[Work order]
The answer must be the full listing, retyped exactly.
-- Given records follows --
-- ==== Sys2Proof/Laws/Commands.lean ====
section
/-! SUPPORT. What a whole command comes to at a port where no step waits and no byte is held: its service on the
records as they stand, and its answer on the port. One lemma per command. -/

namespace Sys2Proof.Machine

variable {s : State} {p : PortNo}

theorem natural_asked (c : Command) (bs : List Byte) : Natural (Port.asked c bs) := fun _ _ _ => rfl

@[simp] theorem State.answered_port_self (s : State) (p : PortNo) (c : Command) (r : Result) (cl : Bool) :
    (s.answered p c r cl).port p = (s.port p).answered c r cl :=
  State.modPort_port_self s p _

@[simp] theorem State.streamed_port_self (s : State) (p : PortNo) (c : Command) (r : Result) (body : List Byte) :
    (s.streamed p c r body).port p = (s.port p).streamed c r body :=
  State.modPort_port_self s p _

/-- An action command: its service on the records, and the answer on the port. -/
theorem giveAction_ready (c : Command) (hc : c ≠ .readStatus) (bs : List Byte) (serve : State → Served)
    (hserve : ∀ t, serveCommand p c bs t = finishAction p (serve t))
    (hnat : serve (s.onPort p (Port.asked c bs) p) = (serve s).onPort p (Port.asked c bs) p)
    (hheld : ((serve s).state.port p).held = (s.port p).held)
    (hs : Quiet s) (hh : (s.port p).held = []) (hr : c.permits (s.port p).role = true)
    (hb : bs.length = c.firstBytes) :
    giveCommand p c bs s = (serve s).state.answered p c (serve s).result (serve s).clamped := by
  have h1 : serveCommand p c bs (s.asked p c bs)
      = (serve s).state.answered p c (serve s).result (serve s).clamped := by
    rw [hserve, show s.asked p c bs = s.onPort p (Port.asked c bs) p from rfl,
      hnat]
    simp [finishAction, Served.onPort, State.onPort, State.answered, State.modPort, Port.asked, Port.opened,
      Port.close, Port.answered]
  rw [giveCommand_ready c hc bs hs hr hb, h1, drainHeld_nil]
  simp [Port.answered, hheld, hh]

/-- A read command other than READ_STATUS and READ_NOTICES: its response, and nothing else. -/
theorem giveRead_ready (c : Command) (hc : c ≠ .readStatus) (bs : List Byte) (read : State → ReadOut)
    (hserve : ∀ t, serveCommand p c bs t = finishRead p (read t))
    (hnat : ∀ t F u, (read (t.onPort p F u)).result = (read t).result ∧ (read (t.onPort p F u)).body = (read t).body)
    (hst : ∀ t, (read t).state = t)
    (hs : Quiet s) (hh : (s.port p).held = []) (hr : c.permits (s.port p).role = true)
    (hb : bs.length = c.firstBytes) :
    giveCommand p c bs s = s.streamed p c (read s).result (read s).body := by
  have h1 : serveCommand p c bs (s.asked p c bs) = s.streamed p c (read s).result (read s).body := by
    rw [hserve, show s.asked p c bs = s.onPort p (Port.asked c bs) p from rfl]
    simp only [finishRead, hst, (hnat s (Port.asked c bs) p).1, (hnat s (Port.asked c bs) p).2]
    simp [State.onPort, State.streamed, State.modPort, Port.asked, Port.opened, Port.close, Port.stream,
      Port.streamed]
  rw [giveCommand_ready c hc bs hs hr hb, h1, drainHeld_nil]
  simp [Port.streamed, hh]

/-- A command that the port's role does not permit is answered with ROLE (R161). -/
theorem giveCommand_refused (c : Command) (bs : List Byte) (hs : Quiet s)
    (hr : c.permits (s.port p).role = false) :
    giveCommand p c bs s = s.modPort p (Port.opened c.code .role .discarding) := by
  have hw : (s.port p).awaits c bs = false := by simp [Port.awaits, hs p]
  rw [giveCommand, hw]
  simp only [Bool.false_eq_true, if_false]
  have h1 : arrive p ⟨true, c.code⟩ s = s.modPort p (Port.opened c.code .role .discarding) := by
    rw [arrive_idle (hs p)]
    exact State.modPort_congr _ _ _ _ (by simp [Port.takeByte, takeCommand_refused c _ hr])
  have h2 : ∀ (xs : List Byte) (t : State), (t.port p).phase = .discarding → arriveData p xs t = t := by
    intro xs
    induction xs with
    | nil => intro t _; rfl
    | cons x xs ih =>
      intro t ht
      have : arrive p ⟨false, x⟩ t = t := by
        rw [arrive_idle (by simp [Port.isWaiting, ht])]
        exact State.modPort_id _ _ _ (by simp [Port.takeByte, Port.takeData, ht])
      show arriveData p xs (arrive p ⟨false, x⟩ t) = t
      rw [this, ih t ht]
  rw [h1, h2 _ _ (by simp [Port.opened])]
  simp [serveWaiting, Port.isWaiting, Port.opened]

theorem exec_startLane_ready (lane : Byte) (h : Ready p .twist s) :
    exec (.startLane p lane) s
      = .next ((serveStartLane [lane] s).state.answered p .startLane (serveStartLane [lane] s).result (serveStartLane [lane] s).clamped) :=
  congrArg Host.Outcome.next (giveAction_ready .startLane (by decide) [lane] (serveStartLane [lane])
    (fun _ => rfl) (by simp [natural_asked]) (held_of_fixed (by simp) p) h.1 h.2.1 (by rw [h.2.2]; rfl) rfl)

theorem exec_stopLane_ready (lane : Byte) (h : Ready p .twist s) :
    exec (.stopLane p lane) s
      = .next ((serveStopLane [lane] s).state.answered p .stopLane (serveStopLane [lane] s).result (serveStopLane [lane] s).clamped) :=
  congrArg Host.Outcome.next (giveAction_ready .stopLane (by decide) [lane] (serveStopLane [lane])
    (fun _ => rfl) (by simp [natural_asked]) (held_of_fixed (by simp) p) h.1 h.2.1 (by rw [h.2.2]; rfl) rfl)

theorem exec_spliceBegin_ready (lane : Byte) (h : Ready p .twist s) :
    exec (.spliceBegin p lane) s
      = .next ((serveSpliceBegin [lane] s).state.answered p .spliceBegin (serveSpliceBegin [lane] s).result (serveSpliceBegin [lane] s).clamped) :=
  congrArg Host.Outcome.next (giveAction_ready .spliceBegin (by decide) [lane] (serveSpliceBegin [lane])
    (fun _ => rfl) (by simp [natural_asked]) (held_of_fixed (by simp) p) h.1 h.2.1 (by rw [h.2.2]; rfl) rfl)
-- Given records concluded --
[Answer to this task]
-- ==== Sys2Proof/Laws/Commands.lean ====
section
/-! SUPPORT. What a whole command comes to at a port where no step waits and no byte is held: its service on the
records as they stand, and its answer on the port. One lemma per command. -/

namespace Sys2Proof.Machine

variable {s : State} {p : PortNo}

theorem natural_asked (c : Command) (bs : List Byte) : Natural (Port.asked c bs) := fun _ _ _ => rfl

@[simp] theorem State.answered_port_self (s : State) (p : PortNo) (c : Command) (r : Result) (cl : Bool) :
    (s.answered p c r cl).port p = (s.port p).answered c r cl :=
  State.modPort_port_self s p _

@[simp] theorem State.streamed_port_self (s : State) (p : PortNo) (c : Command) (r : Result) (body : List Byte) :
    (s.streamed p c r body).port p = (s.port p).streamed c r body :=
  State.modPort_port_self s p _

/-- An action command: its service on the records, and the answer on the port. -/
theorem giveAction_ready (c : Command) (hc : c ≠ .readStatus) (bs : List Byte) (serve : State → Served)
    (hserve : ∀ t, serveCommand p c bs t = finishAction p (serve t))
    (hnat : serve (s.onPort p (Port.asked c bs) p) = (serve s).onPort p (Port.asked c bs) p)
    (hheld : ((serve s).state.port p).held = (s.port p).held)
    (hs : Quiet s) (hh : (s.port p).held = []) (hr : c.permits (s.port p).role = true)
    (hb : bs.length = c.firstBytes) :
    giveCommand p c bs s = (serve s).state.answered p c (serve s).result (serve s).clamped := by
  have h1 : serveCommand p c bs (s.asked p c bs)
      = (serve s).state.answered p c (serve s).result (serve s).clamped := by
    rw [hserve, show s.asked p c bs = s.onPort p (Port.asked c bs) p from rfl,
      hnat]
    simp [finishAction, Served.onPort, State.onPort, State.answered, State.modPort, Port.asked, Port.opened,
      Port.close, Port.answered]
  rw [giveCommand_ready c hc bs hs hr hb, h1, drainHeld_nil]
  simp [Port.answered, hheld, hh]

/-- A read command other than READ_STATUS and READ_NOTICES: its response, and nothing else. -/
theorem giveRead_ready (c : Command) (hc : c ≠ .readStatus) (bs : List Byte) (read : State → ReadOut)
    (hserve : ∀ t, serveCommand p c bs t = finishRead p (read t))
    (hnat : ∀ t F u, (read (t.onPort p F u)).result = (read t).result ∧ (read (t.onPort p F u)).body = (read t).body)
    (hst : ∀ t, (read t).state = t)
    (hs : Quiet s) (hh : (s.port p).held = []) (hr : c.permits (s.port p).role = true)
    (hb : bs.length = c.firstBytes) :
    giveCommand p c bs s = s.streamed p c (read s).result (read s).body := by
  have h1 : serveCommand p c bs (s.asked p c bs) = s.streamed p c (read s).result (read s).body := by
    rw [hserve, show s.asked p c bs = s.onPort p (Port.asked c bs) p from rfl]
    simp only [finishRead, hst, (hnat s (Port.asked c bs) p).1, (hnat s (Port.asked c bs) p).2]
    simp [State.onPort, State.streamed, State.modPort, Port.asked, Port.opened, Port.close, Port.stream,
      Port.streamed]
  rw [giveCommand_ready c hc bs hs hr hb, h1, drainHeld_nil]
  simp [Port.streamed, hh]

/-- A command that the port's role does not permit is answered with ROLE (R161). -/
theorem giveCommand_refused (c : Command) (bs : List Byte) (hs : Quiet s)
    (hr : c.permits (s.port p).role = false) :
    giveCommand p c bs s = s.modPort p (Port.opened c.code .role .discarding) := by
  have hw : (s.port p).awaits c bs = false := by simp [Port.awaits, hs p]
  rw [giveCommand, hw]
  simp only [Bool.false_eq_true, if_false]
  have h1 : arrive p ⟨true, c.code⟩ s = s.modPort p (Port.opened c.code .role .discarding) := by
    rw [arrive_idle (hs p)]
    exact State.modPort_congr _ _ _ _ (by simp [Port.takeByte, takeCommand_refused c _ hr])
  have h2 : ∀ (xs : List Byte) (t : State), (t.port p).phase = .discarding → arriveData p xs t = t := by
    intro xs
    induction xs with
    | nil => intro t _; rfl
    | cons x xs ih =>
      intro t ht
      have : arrive p ⟨false, x⟩ t = t := by
        rw [arrive_idle (by simp [Port.isWaiting, ht])]
        exact State.modPort_id _ _ _ (by simp [Port.takeByte, Port.takeData, ht])
      show arriveData p xs (arrive p ⟨false, x⟩ t) = t
      rw [this, ih t ht]
  rw [h1, h2 _ _ (by simp [Port.opened])]
  simp [serveWaiting, Port.isWaiting, Port.opened]

theorem exec_startLane_ready (lane : Byte) (h : Ready p .twist s) :
    exec (.startLane p lane) s
      = .next ((serveStartLane [lane] s).state.answered p .startLane (serveStartLane [lane] s).result (serveStartLane [lane] s).clamped) :=
  congrArg Host.Outcome.next (giveAction_ready .startLane (by decide) [lane] (serveStartLane [lane])
    (fun _ => rfl) (by simp [natural_asked]) (held_of_fixed (by simp) p) h.1 h.2.1 (by rw [h.2.2]; rfl) rfl)

theorem exec_stopLane_ready (lane : Byte) (h : Ready p .twist s) :
    exec (.stopLane p lane) s
      = .next ((serveStopLane [lane] s).state.answered p .stopLane (serveStopLane [lane] s).result (serveStopLane [lane] s).clamped) :=
  congrArg Host.Outcome.next (giveAction_ready .stopLane (by decide) [lane] (serveStopLane [lane])
    (fun _ => rfl) (by simp [natural_asked]) (held_of_fixed (by simp) p) h.1 h.2.1 (by rw [h.2.2]; rfl) rfl)

theorem exec_spliceBegin_ready (lane : Byte) (h : Ready p .twist s) :
    exec (.spliceBegin p lane) s
      = .next ((serveSpliceBegin [lane] s).state.answered p .spliceBegin (serveSpliceBegin [lane] s).result (serveSpliceBegin [lane] s).clamped) :=
  congrArg Host.Outcome.next (giveAction_ready .spliceBegin (by decide) [lane] (serveSpliceBegin [lane])
    (fun _ => rfl) (by simp [natural_asked]) (held_of_fixed (by simp) p) h.1 h.2.1 (by rw [h.2.2]; rfl) rfl)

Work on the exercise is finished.